Die Verhandlungen dürften dennoch alles andere als einfach verlaufen. »Letztlich können wir nur verteilen, was wir haben - und das ist angesichts klammer Kassen der Kommunen nicht viel«, setzt Arbeitgeberpräsident Mädge ein deutliches Stoppsignal. Verdi kontert mit dem Hinweis auf Milliarden von Euro, die der Bund wegen Corona an die Kommunen überweist.

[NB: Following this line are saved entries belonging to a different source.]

-- ==== Sys2Proof/Machine/Demodulate.lean ====
section
/-! DEFINITION. DEMODULATE (R210 to R247), one definition a rule. -/

namespace Sys2Proof.Machine

/-! ## Step 1: noise -/

/-- One advance of the generator: `(214019 * rn + 140327895) mod 2^32` (R212). -/
def lcg (rn : Word) : Word := 214019 * rn + 140327895

/-- The noise added to a sample (R212): `asr(wrap32((rn[23:16] - 127) * noise), 8)`. -/
def noiseTerm (noise rn : Word) : Word := asr ((bits rn 23 16 - 127) * noise) 8

/-- A noisy sample (R212). -/
def noisySample (noise rn v : Word) : Word := clamp (v + noiseTerm noise rn) (-127) 127

/-- Step 1 (R212): the generator after the last sample, and `inp`. -/
def addNoise (c : Config) (noise : Word) (analog : Buffer) (acc : Word × Buffer) : Word × Buffer :=
  forRange 0 (fieldSize c) acc fun i (rn, inp) =>
    (lcg rn, putSample inp i (noisySample noise (lcg rn) (sample analog i)))

/-! ## Step 2: vertical sync -/

/-- Integrate a line from `j` on, `fuel` samples at most: the first `j` at which the sum has reached `limit`
(R214). -/
def integrateLine (inp : Buffer) (base : Nat) (limit : Word) : Nat → Nat → Word → Option Nat
  | 0, _, _ => none
  | fuel + 1, j, acc =>
    let acc := acc + sample inp (base + j)
    if acc.toInt ≤ limit.toInt then some j else integrateLine inp base limit fuel (j + 1) acc

/-- Candidate line `i` of the vertical search (R214): `POSMOD(vsync + i, VRES)`. -/
def vsyncCandidate (vsync : Word) (i : Int) : Nat := natOf (posmod (vsync + BitVec.ofInt 32 i) (wordOf vres))

/-- `VSYNC_THRESH * SYNC_LEVEL` (R214) -/
def vsyncLimit (c : Config) : Word := c.vsyncThresh * syncLevel

/-- The vertical search over `fuel` candidate lines from `i` on (R214): the first `(line, j)` that hits. -/
def vsyncSearch (c : Config) (inp : Buffer) (vsync : Word) : Nat → Int → Option (Nat × Nat)
  | 0, _ => none
  | fuel + 1, i =>
    let line := vsyncCandidate vsync i
    match integrateLine inp (line * hres c) (vsyncLimit c) (hres c) 0 0 with
    | some j => some (line, j)
    | none => vsyncSearch c inp vsync fuel (i + 1)

/-- The vertical search of R214: `i` in `[-VSYNC_WINDOW, VSYNC_WINDOW)`. -/
def vsyncHit (c : Config) (inp : Buffer) (vsync : Word) : Option (Nat × Nat) :=
  vsyncSearch c inp vsync (2 * c.vsyncWindow) (-(c.vsyncWindow : Int))

/-- `POSMOD(-3, VRES)`, the seed of a build without vertical search (R215, R216). -/
def vsyncDisabled : Word := posmod (-3) (wordOf vres)

/-- The field parity (R215, R216). -/
def fieldOf (c : Config) (hit : Option (Nat × Nat)) : Bool :=
  match hit with
  | some (_, j) => decide (hres c / 2 < j)
  | none => c.syncFailSlew

/-- The vertical seed after the search (R215, R216). -/
def vsyncAfter (c : Config) (vsync : Word) (hit : Option (Nat × Nat)) : Word :=
  if c.doVsync then
    match hit with
    | some (line, _) => wordOf line
    | none => if c.syncFailSlew then posmod (vsync + wordOf c.vsyncWindow - 1) (wordOf vres) else vsync
  else vsyncDisabled

/-! ## Once per command -/

/-- `ratio`, `outh / 240` rounded to nearest (R217). -/
def ratio (outh : Word) : Word := asr (tdiv (shl outh 16) (wordOf activeLines) + 32768) 16

/-- `field_off` (R217) -/
def fieldOff (outh : Word) (field : Bool) : Word := bit field * tdiv (ratio outh) 2

/-- `max_e` (R218) -/
def maxEnergy (c : Config) (noise : Word) : Word := (128 + tdiv noise 2) * wordOf (avLen c)

/-- What the line loop reads and does not change (R213 to R218): the block's registers and the values computed
once per command. -/
structure Scan where
  cfg : Config
  inp : Buffer
  /-- the vertical seed after step 2 -/
  vsync : Word
  monitor : Monitor
  output : OutDesc
  format : PixelFormat
  /-- `bright` (R213) -/
  bright : Word
  /-- `huesn` (R213) -/
  huesn : Word
  /-- `huecs` (R213) -/
  huecs : Word
  /-- `field_off` (R217) -/
  fieldOff : Word
  /-- `max_e` (R218) -/
  maxE : Word
  /-- what this DEMODULATE started from, for the free values (assumption 9) -/
  start : DemodInput

/-- The three equalizers (R52). -/
structure Equalizers where
  y : Equalizer
  i : Equalizer
  q : Equalizer
  deriving DecidableEq, Repr

/-- What the line loop carries from one line to the next (R219, R235): `hsync`, `ccf`, the equalizers,
`prev_e`, the line buffer and host memory. -/
structure LineCarry where
  hsync : Word
  ccf : List BurstRow
  eqs : Equalizers
  prevE : Word
  lb : Array Yiq
  mem : Memory

/-- `INP(idx)` (R81). -/
def Scan.input (e : Scan) (idx : Word) : Word := inpAt e.cfg e.inp idx

/-! ## Step 4a: horizontal sync -/

/-- The output band of a line, its first row (R220); also the test for skipping it. -/
def bandBegin (e : Scan) (line : Nat) : Word :=
  tdiv (wordOf (line - topLine) * e.output.outh) (wordOf activeLines) + e.fieldOff

/-- The end of the band, cut to `outh` (R220). -/
def bandEnd (e : Scan) (line : Nat) : Word :=
  smin (tdiv (wordOf (line - topLine + 1) * e.output.outh) (wordOf activeLines) + e.fieldOff) e.output.outh

/-- `ln`, where the signal line of an output line starts (R221). -/
def signalLine (e : Scan) (line : Nat) : Word :=
  posmod (wordOf line + e.vsync) (wordOf vres) * wordOf (hres e.cfg)

/-- `HSYNC_THRESH * SYNC_LEVEL` (R221) -/
def hsyncLimit (c : Config) : Word := c.hsyncThresh * syncLevel

/-- The horizontal search over `fuel` offsets from `i` on (R221): the first `i` at which the sum has reached
the threshold; `origin` is `ln + hsync + SYNC_BEG`. -/
def hsyncSearch (e : Scan) (origin : Word) : Nat → Int → Word → Option Int
  | 0, _, _ => none
  | fuel + 1, i, acc =>
    let acc := acc + e.input (origin + BitVec.ofInt 32 i)
    if acc.toInt ≤ (hsyncLimit e.cfg).toInt then some i else hsyncSearch e origin fuel (i + 1) acc

/-- The horizontal search of R221. -/
def hsyncHit (e : Scan) (line : Nat) (hsync : Word) : Option Int :=
  hsyncSearch e (signalLine e line + hsync + wordOf (syncBeg e.cfg)) (2 * e.cfg.hsyncWindow)
    (-(e.cfg.hsyncWindow : Int)) 0

/-- The horizontal seed after the search (R223, R224). -/
def hsyncAfter (c : Config) (hsync : Word) (hit : Option Int) : Word :=
  if c.doHsync then
    match hit with
    | some i => posmod (hsync + BitVec.ofInt 32 i) (wordOf (hres c))
    | none => if c.syncFailSlew then posmod (hsync + wordOf c.hsyncWindow) (wordOf (hres c)) else hsync
  else 0

/-! ## Steps 4b to 4d: position, burst, carrier -/

/-- `xpos` (R225) -/
def xpos (c : Config) (hsync : Word) : Word := posmod (wordOf (avBeg c) + hsync - 3) (wordOf (hres c))

/-- `ypos` (R225) -/
def ypos (e : Scan) (line : Nat) : Word := posmod (wordOf line + e.vsync + 3) (wordOf vres)

/-- `pos` (R225) -/
def picturePos (e : Scan) (line : Nat) (hsync : Word) : Word :=
  xpos e.cfg hsync + ypos e line * wordOf (hres e.cfg)

/-- Which row of `ccf` a line uses (R226). -/
def burstBucket (e : Scan) (line : Nat) : Nat := natOf (ypos e line) % ccVper e.cfg

/-- The recursive average of one bucket (R226, R229). -/
def averageBurst (old v : Word) : Word := tdiv (old * 127) 128 + v

/-- The burst integrator (R229): the row after the 40 samples of the burst; `base` is
`ln + (hsync - POSMOD(hsync, N))`. -/
def integrateBurst (e : Scan) (base : Word) (row : BurstRow) : BurstRow :=
  forRange (cbBeg e.cfg) (cbBeg e.cfg + burstLen) row fun t row =>
    rowSet row t (averageBurst (rowAt row t) (e.input (base + wordOf t)))

/-- `base` of R229. -/
def burstBase (e : Scan) (line : Nat) (hsync : Word) : Word :=
  signalLine e line + (hsync - posmod hsync (wordOf ccSamples))

/-- `align` (R230) -/
def align (hsync : Word) : Nat := natOf (posmod hsync (wordOf ccSamples))

/-- `dci` (R230) -/
def dci (row : BurstRow) (align : Nat) : Word := rowAt row (align + 1) - rowAt row (align + 3)

/-- `dcq` (R230) -/
def dcq (row : BurstRow) (align : Nat) : Word := rowAt row (align + 2) - rowAt row (align + 0)

/-- The demodulation carrier `wave` (R231). -/
def carrier (e : Scan) (row : BurstRow) (align : Nat) : BurstRow :=
  let di := dci row align
  let dq := dcq row align
  let w0 := asr (di * e.huecs - dq * e.huesn) e.cfg.waveShift * e.monitor.saturation
  let w1 := asr (dq * e.huecs + di * e.huesn) e.cfg.waveShift * e.monitor.saturation
  #v[w0, w1, -w0, -w1]

/-! ## Step 4e: bloom -/

/-- The resampling window of a line (R232, R233). -/
structure Window where
  prevE : Word
  dx : Word
  scanL : Word
  scanR : Word
  /-- `L` -/
  first : Int
  /-- `R` -/
  last : Int
  deriving DecidableEq, Repr

/-- The energy of a line: the sum of its active samples (R232). -/
def lineEnergy (e : Scan) (pos : Word) : Word :=
  forRange 0 (avLen e.cfg) 0 fun i acc => acc + e.input (pos + wordOf i)

/-- The filtered beam energy (R232). -/
def beamEnergy (maxE prevE s : Word) : Word :=
  tdiv (prevE * 123) 128 + tdiv (shl (asr maxE 1 - s) 10) maxE

/-- `line_w` (R232) -/
def lineWidth (c : Config) (prevE : Word) : Word := tdiv (wordOf (avLen c) * 112) 128 + asr prevE 9

/-- `scanR` (R232, R233) -/
def scanRight (c : Config) : Word := shl (wordOf (avLen c) - 1) 12

/-- Step 4e with `DO_BLOOM = 1` (R232). -/
def bloomWindow (e : Scan) (prevE pos : Word) : Window :=
  let pe := beamEnergy e.maxE prevE (lineEnergy e pos)
  let lw := lineWidth e.cfg pe
  let scanL := shl (tdiv (wordOf (avLen e.cfg)) 2 - asr lw 1 + 8) 12
  { prevE := pe
    dx := tdiv (shl lw 12) e.output.outw
    scanL := scanL
    scanR := scanRight e.cfg
    first := (asr scanL 12).toInt
    last := (asr (scanRight e.cfg) 12).toInt }

/-- Step 4e with `DO_BLOOM = 0` (R233). -/
def plainWindow (e : Scan) (prevE : Word) : Window :=
  { prevE := prevE
    dx := tdiv (shl (wordOf (avLen e.cfg) - 1) 12) e.output.outw
    scanL := 0
    scanR := scanRight e.cfg
    first := 0
    last := avLen e.cfg }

Wie sich die wirtschaftliche Lage der Sparkassen entwickeln wird, bleibt offen. Am Anfang der Corona-Pandemie sprach der Präsident des Deutschen Sparkassen- und Giroverbandes, Helmut Schleweis, noch von einer »Position der Stärke«. Die Institute hatten 2019 mit einem Gewinn von 1,8 Milliarden Euro abgeschlossen. Zusätzlich wurden 4,1 Milliarden Euro in die Vorsorgereserven für schwierige Zeiten gepackt, so Schleweis. Und Corona hat den Sparkassen sogar Abertausende zusätzliche Kreditverträge beschert. Allein im März waren es 22,3 Prozent mehr als im Vorjahresmonat.
Beobachter weisen allerdings auf das »schwierige Marktumfeld« hin. Im Herbst könnten viele Kunden der 377 Sparkassen in Zahlungsschwierigkeiten geraten. Die Nie-drigzinsen dämpfen die Erträge, und die im internationalen Vergleich hohe Zahl an Bankfilialen in Deutschland treibt die Kosten nach oben und verschärft in der Geldbranche den Konkurrenzkampf.
Im Laufe des Oktobers werden die Tarifverhandlungen fortgesetzt. Verdi plant bis dahin weitere Aktionen mit Sparkassen-Angestellten.